5. Conclusions and Prospecting

With more and more applications of multi-stage massive stimulation of unconventional oil and gas horizontal wells, the scale of the stimulation gradually increases, causing a substantial cost increase in equipment, materials etc. The consumption of proppants has doubled, accounting for 20% of the cost of well construction. In this paper, analysis of the effective stress acting on proppants for the unconventional horizontal well fracturing, together with field tests, indicated that the stress is closely related to injection volume, cluster spacing, fluid type, injection flowrate and post-fracturing production management. Large injection volume, short cluster spacing, low-viscosity fluid and high flowrate are conducive to decreasing the effective stress on proppants. Analysis of production performance of nearly 300 horizontal wells in the tight oil fields in Xinjiang and Ordos, and shale gas fields in Sichuan showed that the effective stress on proppants for the multi-stage fractured horizontal wells was only 50–60% of that for the vertical wells. This finding changed the criterion for selecting proppants for the multi-stage fracturing operation, further explained the feasibility of replacing ceramic with sand in North America, and provided a theoretical basis for large-scale application of sand as proppant in China.

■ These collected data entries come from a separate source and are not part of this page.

/-! ### FPort -/

@[simp] theorem State.setFport_pending (s : State) (n : Nat) (x : FPort) : (s.setFport n x).pending = s.pending := rfl
@[simp] theorem State.updFport_pending (s : State) (n : Nat) (g : FPort → FPort) : (s.updFport n g).pending = s.pending := rfl
@[simp] theorem State.setFport_cores (s : State) (n : Nat) (x : FPort) : (s.setFport n x).cores = s.cores := rfl
@[simp] theorem State.updFport_cores (s : State) (n : Nat) (g : FPort → FPort) : (s.updFport n g).cores = s.cores := rfl
@[simp] theorem State.setFport_routers (s : State) (n : Nat) (x : FPort) : (s.setFport n x).routers = s.routers := rfl
@[simp] theorem State.updFport_routers (s : State) (n : Nat) (g : FPort → FPort) : (s.updFport n g).routers = s.routers := rfl
@[simp] theorem State.setFport_clusters (s : State) (n : Nat) (x : FPort) : (s.setFport n x).clusters = s.clusters := rfl
@[simp] theorem State.updFport_clusters (s : State) (n : Nat) (g : FPort → FPort) : (s.updFport n g).clusters = s.clusters := rfl
@[simp] theorem State.setFport_fields (s : State) (n : Nat) (x : FPort) : (s.setFport n x).fields = s.fields := rfl
@[simp] theorem State.updFport_fields (s : State) (n : Nat) (g : FPort → FPort) : (s.updFport n g).fields = s.fields := rfl
@[simp] theorem State.setFport_formes (s : State) (n : Nat) (x : FPort) : (s.setFport n x).formes = s.formes := rfl
@[simp] theorem State.updFport_formes (s : State) (n : Nat) (g : FPort → FPort) : (s.updFport n g).formes = s.formes := rfl
@[simp] theorem State.setFport_stations (s : State) (n : Nat) (x : FPort) : (s.setFport n x).stations = s.stations := rfl
@[simp] theorem State.updFport_stations (s : State) (n : Nat) (g : FPort → FPort) : (s.updFport n g).stations = s.stations := rfl
@[simp] theorem State.setFport_bays (s : State) (n : Nat) (x : FPort) : (s.setFport n x).bays = s.bays := rfl
@[simp] theorem State.updFport_bays (s : State) (n : Nat) (g : FPort → FPort) : (s.updFport n g).bays = s.bays := rfl
@[simp] theorem State.setFport_rings (s : State) (n : Nat) (x : FPort) : (s.setFport n x).rings = s.rings := rfl
@[simp] theorem State.updFport_rings (s : State) (n : Nat) (g : FPort → FPort) : (s.updFport n g).rings = s.rings := rfl
@[simp] theorem State.setFport_reports (s : State) (n : Nat) (x : FPort) : (s.setFport n x).reports = s.reports := rfl
@[simp] theorem State.updFport_reports (s : State) (n : Nat) (g : FPort → FPort) : (s.updFport n g).reports = s.reports := rfl
@[simp] theorem State.setFport_hellbox (s : State) (n : Nat) (x : FPort) : (s.setFport n x).hellbox = s.hellbox := rfl
@[simp] theorem State.updFport_hellbox (s : State) (n : Nat) (g : FPort → FPort) : (s.updFport n g).hellbox = s.hellbox := rfl
@[simp] theorem State.setFport_columns (s : State) (n : Nat) (x : FPort) : (s.setFport n x).columns = s.columns := rfl
@[simp] theorem State.updFport_columns (s : State) (n : Nat) (g : FPort → FPort) : (s.updFport n g).columns = s.columns := rfl
@[simp] theorem State.setFport_mapGen (s : State) (n : Nat) (x : FPort) : (s.setFport n x).mapGen = s.mapGen := rfl
@[simp] theorem State.updFport_mapGen (s : State) (n : Nat) (g : FPort → FPort) : (s.updFport n g).mapGen = s.mapGen := rfl
@[simp] theorem State.setFport_enable (s : State) (n : Nat) (x : FPort) : (s.setFport n x).enable = s.enable := rfl
@[simp] theorem State.updFport_enable (s : State) (n : Nat) (g : FPort → FPort) : (s.updFport n g).enable = s.enable := rfl
@[simp] theorem State.setFport_boot (s : State) (n : Nat) (x : FPort) : (s.setFport n x).boot = s.boot := rfl
@[simp] theorem State.updFport_boot (s : State) (n : Nat) (g : FPort → FPort) : (s.updFport n g).boot = s.boot := rfl
@[simp] theorem State.setFport_phys (s : State) (n : Nat) (x : FPort) : (s.setFport n x).phys = s.phys := rfl
@[simp] theorem State.updFport_phys (s : State) (n : Nat) (g : FPort → FPort) : (s.updFport n g).phys = s.phys := rfl
@[simp] theorem State.setFport_plan (s : State) (n : Nat) (x : FPort) : (s.setFport n x).plan = s.plan := rfl
@[simp] theorem State.updFport_plan (s : State) (n : Nat) (g : FPort → FPort) : (s.updFport n g).plan = s.plan := rfl
@[simp] theorem State.setFport_mgmt (s : State) (n : Nat) (x : FPort) : (s.setFport n x).mgmt = s.mgmt := rfl
@[simp] theorem State.updFport_mgmt (s : State) (n : Nat) (g : FPort → FPort) : (s.updFport n g).mgmt = s.mgmt := rfl
@[simp] theorem State.setFport_recorder (s : State) (n : Nat) (x : FPort) : (s.setFport n x).recorder = s.recorder := rfl
@[simp] theorem State.updFport_recorder (s : State) (n : Nat) (g : FPort → FPort) : (s.updFport n g).recorder = s.recorder := rfl
@[simp] theorem State.setFport_regs (s : State) (n : Nat) (x : FPort) : (s.setFport n x).regs = s.regs := rfl
@[simp] theorem State.updFport_regs (s : State) (n : Nat) (g : FPort → FPort) : (s.updFport n g).regs = s.regs := rfl
@[simp] theorem State.setFport_clocks (s : State) (n : Nat) (x : FPort) : (s.setFport n x).clocks = s.clocks := rfl
@[simp] theorem State.updFport_clocks (s : State) (n : Nat) (g : FPort → FPort) : (s.updFport n g).clocks = s.clocks := rfl
@[simp] theorem State.setFport_power (s : State) (n : Nat) (x : FPort) : (s.setFport n x).power = s.power := rfl
@[simp] theorem State.updFport_power (s : State) (n : Nat) (g : FPort → FPort) : (s.updFport n g).power = s.power := rfl
@[simp] theorem State.setFport_hostMem (s : State) (n : Nat) (x : FPort) : (s.setFport n x).hostMem = s.hostMem := rfl
@[simp] theorem State.updFport_hostMem (s : State) (n : Nat) (g : FPort → FPort) : (s.updFport n g).hostMem = s.hostMem := rfl
@[simp] theorem State.setFport_hostPoison (s : State) (n : Nat) (x : FPort) : (s.setFport n x).hostPoison = s.hostPoison := rfl
@[simp] theorem State.updFport_hostPoison (s : State) (n : Nat) (g : FPort → FPort) : (s.updFport n g).hostPoison = s.hostPoison := rfl
@[simp] theorem State.setFport_msix (s : State) (n : Nat) (x : FPort) : (s.setFport n x).msix = s.msix := rfl
@[simp] theorem State.updFport_msix (s : State) (n : Nat) (g : FPort → FPort) : (s.updFport n g).msix = s.msix := rfl
@[simp] theorem State.setFport_cycles (s : State) (n : Nat) (x : FPort) : (s.setFport n x).cycles = s.cycles := rfl
@[simp] theorem State.updFport_cycles (s : State) (n : Nat) (g : FPort → FPort) : (s.updFport n g).cycles = s.cycles := rfl
@[simp] theorem State.setFport_free (s : State) (n : Nat) (x : FPort) : (s.setFport n x).free = s.free := rfl
@[simp] theorem State.updFport_free (s : State) (n : Nat) (g : FPort → FPort) : (s.updFport n g).free = s.free := rfl
@[simp] theorem State.setFport_at_core (s : State) (n i : Nat) (x : FPort) : (s.setFport n x).core i = s.core i := rfl
@[simp] theorem State.updFport_at_core (s : State) (n i : Nat) (g : FPort → FPort) : (s.updFport n g).core i = s.core i := rfl
@[simp] theorem State.setFport_at_router (s : State) (n i : Nat) (x : FPort) : (s.setFport n x).router i = s.router i := rfl
@[simp] theorem State.updFport_at_router (s : State) (n i : Nat) (g : FPort → FPort) : (s.updFport n g).router i = s.router i := rfl
@[simp] theorem State.setFport_at_cluster (s : State) (n i : Nat) (x : FPort) : (s.setFport n x).cluster i = s.cluster i := rfl
@[simp] theorem State.updFport_at_cluster (s : State) (n i : Nat) (g : FPort → FPort) : (s.updFport n g).cluster i = s.cluster i := rfl
@[simp] theorem State.setFport_at_field (s : State) (n i : Nat) (x : FPort) : (s.setFport n x).field i = s.field i := rfl
@[simp] theorem State.updFport_at_field (s : State) (n i : Nat) (g : FPort → FPort) : (s.updFport n g).field i = s.field i := rfl
@[simp] theorem State.setFport_at_forme (s : State) (n i : Nat) (x : FPort) : (s.setFport n x).forme i = s.forme i := rfl
@[simp] theorem State.updFport_at_forme (s : State) (n i : Nat) (g : FPort → FPort) : (s.updFport n g).forme i = s.forme i := rfl
@[simp] theorem State.setFport_at_station (s : State) (n i : Nat) (x : FPort) : (s.setFport n x).station i = s.station i := rfl
@[simp] theorem State.updFport_at_station (s : State) (n i : Nat) (g : FPort → FPort) : (s.updFport n g).station i = s.station i := rfl
@[simp] theorem State.setFport_at_bay (s : State) (n i : Nat) (x : FPort) : (s.setFport n x).bay i = s.bay i := rfl
@[simp] theorem State.updFport_at_bay (s : State) (n i : Nat) (g : FPort → FPort) : (s.updFport n g).bay i = s.bay i := rfl
@[simp] theorem State.setFport_at_ring (s : State) (n i : Nat) (x : FPort) : (s.setFport n x).ring i = s.ring i := rfl
@[simp] theorem State.updFport_at_ring (s : State) (n i : Nat) (g : FPort → FPort) : (s.updFport n g).ring i = s.ring i := rfl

The proportion of sand has increased from less than 30% in 2014 to 69% in 2019, with annual investment saved by more than 1 billion Yuan, showing a good prospect. Under the low oil price context, the conclusions are of pragmatic significance for reducing cost and increasing profit during the development of China’s unconventional oil and gas in the future.

Data Availability

The test data used to support the findings of this study are available from the corresponding author upon request.

Conflicts of Interest

The authors declare that they have no conflicts of interest.

Acknowledgments

This work was funded by the National Science and Technology Major Project “Key Technology and Equipment of Reservoir Stimulation,” China (Grant No. 2016ZX05023) and “Study on mechanism of complex fracture network and efficient hydraulic fracturing technology of shale oil reservoir” (project No.2021DJ1805).